- Opening Delimiter -
-- ==== Sys2Proof/Laws/PerInstr.lean ====
section
/-!
SUPPORT. Sys2Proof/Laws/PerInstr.lean: the family `BodyFits`, one lemma for each constructor of `Instr`: the body of its word lies in
bits [29:0] (spec/02 R29, R43), so that the chain and switch bits never meet it.
-/
namespace Sys2Proof

/-! ### Field codes are below their width -/

theorem Guard.code_lt (g : Guard) : g.code < 16 := by
  obtain ⟨n, p⟩ := g
  cases n <;> simp [Guard.code] <;> omega
theorem FType.code_lt (t : FType) : t.code < 3 := by cases t <;> decide
theorem RType.code_lt (t : RType) : t.code < 2 := by cases t <;> decide
theorem Rnd.code_lt (r : Rnd) : r.code < 4 := by cases r <;> decide
theorem MxFmt.code_lt (m : MxFmt) : m.code < 3 := by cases m <;> decide
theorem Scope.code_lt (o : Scope) : o.code < 6 := by cases o <;> decide
theorem Ordering3.code_lt (o : Ordering3) : o.code < 7 := by
  cases o with
  | plain => decide
  | at_ o => have := o.code_lt; simp [Ordering3.code]; omega
theorem LdSize.code_lt (z : LdSize) : z.code < 7 := by cases z <;> decide
theorem StSize.code_lt (z : StSize) : z.code < 7 := by cases z <;> decide
theorem SSize.code_lt (z : SSize) : z.code < 4 := by cases z <;> decide
theorem AtWidth.code_lt (w : AtWidth) : w.code < 2 := by cases w <;> decide
theorem OpClass.code_lt (k : OpClass) : k.code < 5 := by cases k <;> decide
theorem HretStatus.code_lt (x : HretStatus) : x.code < 3 := by cases x <;> decide

end Sys2Proof

namespace Sys2Proof.Laws.BodyFits
open Sys2Proof

set_option Elab.async false

/-- The body of the word of an instruction lies below bit 30. -/
def Statement (i : Instr) : Prop := encodeBody i < 2 ^ 30

/-- An event has no word: its body is 0. -/
theorem zero_fits : 0 < 2 ^ 30 := by decide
- Closing Delimiter -
#### WHAT YOU WILL DO:
Please copy the lines above from the line with "theorem AtWidth.code_lt (w" up to and including the line with "def Statement (i", exactly as written and with nothing else.

#### RESPONSE BOX:
theorem AtWidth.code_lt (w : AtWidth) : w.code < 2 := by cases w <;> decide
theorem OpClass.code_lt (k : OpClass) : k.code < 5 := by cases k <;> decide
theorem HretStatus.code_lt (x : HretStatus) : x.code < 3 := by cases x <;> decide

end Sys2Proof

namespace Sys2Proof.Laws.BodyFits
open Sys2Proof

set_option Elab.async false

/-- The body of the word of an instruction lies below bit 30. -/
def Statement (i : Instr) : Prop := encodeBody i < 2 ^ 30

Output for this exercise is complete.